Work instruction » Please repeat, exactly as written, the line containing "0o25#5 := by" and every line after it through the end of the records below.

((

-- ==== Sys2Proof/Tests/Slice0.lean ====
section
/-! SUPPORT. Tests. Expected values come from the vectors V… of spec/95_test_vectors.md and spec/96_test_vectors_arithmetic.md
and from the examples of the rules; words of instructions are written out from the encodings of 30_encoding.md. -/

namespace Sys2Proof.Tests

open Sys2Proof.Machine

/-! ### Building states -/

/-- The state in which the word `w`, fetched from 0o4100, is about to run (95_test_vectors.md, section 0). -/
def running (ext : Bool) (w : Word) : State :=
  { State.reset with b := w, z := 0o4101#12, ext := ext }

/-- One cell of bank E0 set. -/
def withCell (s : State) (off : EOff) (w : Word) : State := eraseWrite s 0#3 off w

/-- One word of fixed-fixed memory set. -/
def withFixed (s : State) (k : Nat) (w : Word) : State := { s with rope := s.rope.write k w }

/-- The environment acts as `b` at the next boundary. -/
def withBoundary (s : State) (b : Boundary) : State := { s with env := [b] }

/-- The answer is a next state with the property. -/
def answers (r : Result) (p : State → Bool) : Bool :=
  match r with
  | .next t => p t
  | _ => false

/-- The answer is a refusal for address field 0, with this mnemonic. -/
def refuses (r : Result) (name : String) : Bool :=
  match r with
  | .refused (.dpFieldZero n) => n == name
  | _ => false

/-! ### Well-formedness: a term each check refuses -/

theorem test_wf_tcf_refuses_erasable : (Instr.tcf 0o1777#12).wellFormed = false := by decide
theorem test_wf_bzf_refuses_erasable : (Instr.bzf 0o1777#12).wellFormed = false := by decide
theorem test_wf_bzmf_refuses_erasable : (Instr.bzmf 0o1777#12).wellFormed = false := by decide
theorem test_wf_cae_refuses_fixed : (Instr.cae 0o2000#12).wellFormed = false := by decide
theorem test_wf_caf_refuses_erasable : (Instr.caf 0o1777#12).wellFormed = false := by decide
theorem test_wf_accepts : (Instr.tcf 0o2000#12).wellFormed = true ∧ (Instr.cae 0o1777#12).wellFormed = true
    ∧ (Instr.caf 0o2000#12).wellFormed = true := by decide

/-! ### Decoding: a word written out for every constructor the decoder gives (R154, R155, R157) -/

theorem test_decode_basic_transfer : decode false false 0o04200#15 = .tc 0o4200#12
    ∧ decode false false 0o10100#15 = .ccs 0o100#10 ∧ decode false false 0o12345#15 = .tcf 0o2345#12 := by decide
theorem test_decode_basic_code2 : decode false false 0o21777#15 = .das 0o1777#10
    ∧ decode false false 0o22007#15 = .lxch 7#10 ∧ decode false false 0o24025#15 = .incr 0o25#10
    ∧ decode false false 0o26100#15 = .ads 0o100#10 := by decide
theorem test_decode_basic_load : decode false false 0o37777#15 = .ca 0o7777#12
    ∧ decode false false 0o47777#15 = .cs 0o7777#12 ∧ decode false false 0o67777#15 = .ad 0o7777#12
    ∧ decode false false 0o77777#15 = .mask 0o7777#12 := by decide
theorem test_decode_basic_code5 : decode false false 0o51777#15 = .index 0o1777#10
    ∧ decode false false 0o52071#15 = .dxch 0o71#10 ∧ decode false false 0o54100#15 = .ts 0o100#10
    ∧ decode false false 0o56000#15 = .xch 0#10 := by decide
theorem test_decode_channel : decode true false 0o00777#15 = .read 0o777#9 ∧ decode true false 0o01013#15 = .write 0o13#9
    ∧ decode true false 0o02007#15 = .rand 7#9 ∧ decode true false 0o03005#15 = .wand 5#9
    ∧ decode true false 0o04033#15 = .ror 0o33#9 ∧ decode true false 0o05013#15 = .wor 0o13#9
    ∧ decode true false 0o06030#15 = .rxor 0o30#9 ∧ decode true false 0o07777#15 = .edrupt 0o777#9 := by decide
theorem test_decode_extra_low : decode true false 0o11777#15 = .dv 0o1777#10 ∧ decode true false 0o12000#15 = .bzf 0o2000#12
    ∧ decode true false 0o20000#15 = .msu 0#10 ∧ decode true false 0o22007#15 = .qxch 7#10
    ∧ decode true false 0o24000#15 = .aug 0#10 ∧ decode true false 0o26031#15 = .dim 0o31#10 := by decide
theorem test_decode_extra_high : decode true false 0o37777#15 = .dca 0o7777#12 ∧ decode true false 0o40001#15 = .dcs 1#12
    ∧ decode true false 0o50017#15 = .indexExt 0o17#12 ∧ decode true false 0o61777#15 = .su 0o1777#10
    ∧ decode true false 0o62000#15 = .bzmf 0o2000#12 ∧ decode true false 0o77777#15 = .mp 0o7777#12 := by decide
theorem test_decode_special : decode false false 0o00003#15 = .relint ∧ decode false false 0o00004#15 = .inhint
    ∧ decode false false 0o00006#15 = .extend ∧ decode false false 0o50017#15 = .resume := by decide
theorem test_decode_literal : decode false true 0o00003#15 = .tc 3#12 ∧ decode false true 0o00004#15 = .tc 4#12
    ∧ decode false true 0o00006#15 = .tc 6#12 ∧ decode false true 0o50017#15 = .index 0o17#10 := by decide

/-- The words of the rows of kind alias and synonym (R158) decode to the instruction each row names. -/
theorem test_decode_aliases : [Instr.xxalq, .xlq, .returnQ, .noop, .ddoubl, .zl, .com, .dtcf, .dtcb, .ovsk, .tcaa, .double,
    .zq, .dcom, .square, .tcr 0o4200#12, .cae 0o100#12, .caf 0o4200#12, .ndx 0o100#10, .msk 0o100#12,
    .ndxExt 0o17#12].all (fun i => decide (decode (extOf i) false (encode i) = i.canonical)) = true := by decide
theorem test_alias_words : encode .xxalq = 0o00000#15 ∧ encode .returnQ = 0o00002#15 ∧ encode .ddoubl = 0o20001#15
    ∧ encode .dtcf = 0o52005#15 ∧ encode .tcaa = 0o54005#15 ∧ encode .dcom = 0o40001#15 := by decide
theorem test_table_word : decodeTableWord 16 0o104200 = some (.ror 0o200#9) := by decide
theorem test_table_word_refuses : decodeTableWord 15 0 = none ∧ decodeTableWord 16 0o200000 = none := by decide

/-! ### Numbers and memory -/

/-- Table 2.1c: the sums that wrap, and -0. -/
theorem test_add_wraps : add1c16 0o177777#16 0o000001#16 = 0o000001#16 ∧ add1c16 0o140000#16 0o140000#16 = 0o100001#16
    ∧ add1c16 0o000005#16 0o177772#16 = 0o177777#16 := by decide
/-- Table 2.1a. -/
theorem test_overflow_correction : ovc 0o100000#16 = 0o40000#15 ∧ ovf 0o100000#16 = .neg ∧ ovc 0o077777#16 = 0o37777#15
    ∧ ovf 0o077777#16 = .pos := by decide
/-- V20-7, V20-17. -/
theorem test_bb : regRead15 { State.reset with fbank := 0o25#5, ebank := 5#3 } .bb = 0o52005#15
    ∧ (regWrite15 State.reset .bb 0o52003#15).ebank = 3#3 ∧ (regWrite15 State.reset .bb 0o52003#15).fbank = 0o25#5 := by
  decide
/-- V20-34, V20-37, V20-40, V20-43. -/
theorem test_editing : edit 0#3 0o20#8 0o12345#15 = 0o45162#15 ∧ edit 0#3 0o21#8 0o12345#15 = 0o05162#15
    ∧ edit 0#3 0o22#8 0o12345#15 = 0o24712#15 ∧ edit 0#3 0o23#8 0o12345#15 = 0o00051#15 := by decide
/-- V20-27, V20-28, V20-29 and the banks that do not exist (V20-30, V20-31). -/
theorem test_superbank : resolve { State.reset with fbank := 0o30#5, sbank := 4#3 } 0o2005#12 = .fixed 0o40 5#10
    ∧ resolve { State.reset with fbank := 0o33#5, sbank := 4#3 } 0o3777#12 = .fixed 0o43 0o1777#10
    ∧ resolve { State.reset with fbank := 0o33#5, sbank := 3#3 } 0o2000#12 = .fixed 0o33 0#10
    ∧ resolve { State.reset with fbank := 0o34#5, sbank := 4#3 } 0o2000#12 = .noRope
    ∧ resolve { State.reset with fbank := 0o30#5, sbank := 6#3 } 0o2000#12 = .noRope := by decide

))

Answer space »
    ∧ (regWrite15 State.reset .bb 0o52003#15).ebank = 3#3 ∧ (regWrite15 State.reset .bb 0o52003#15).fbank = 0o25#5 := by
  decide
/-- V20-34, V20-37, V20-40, V20-43. -/
theorem test_editing : edit 0#3 0o20#8 0o12345#15 = 0o45162#15 ∧ edit 0#3 0o21#8 0o12345#15 = 0o05162#15
    ∧ edit 0#3 0o22#8 0o12345#15 = 0o24712#15 ∧ edit 0#3 0o23#8 0o12345#15 = 0o00051#15 := by decide
/-- V20-27, V20-28, V20-29 and the banks that do not exist (V20-30, V20-31). -/
theorem test_superbank : resolve { State.reset with fbank := 0o30#5, sbank := 4#3 } 0o2005#12 = .fixed 0o40 5#10
    ∧ resolve { State.reset with fbank := 0o33#5, sbank := 4#3 } 0o3777#12 = .fixed 0o43 0o1777#10
    ∧ resolve { State.reset with fbank := 0o33#5, sbank := 3#3 } 0o2000#12 = .fixed 0o33 0#10
    ∧ resolve { State.reset with fbank := 0o34#5, sbank := 4#3 } 0o2000#12 = .noRope
    ∧ resolve { State.reset with fbank := 0o30#5, sbank := 6#3 } 0o2000#12 = .noRope := by decide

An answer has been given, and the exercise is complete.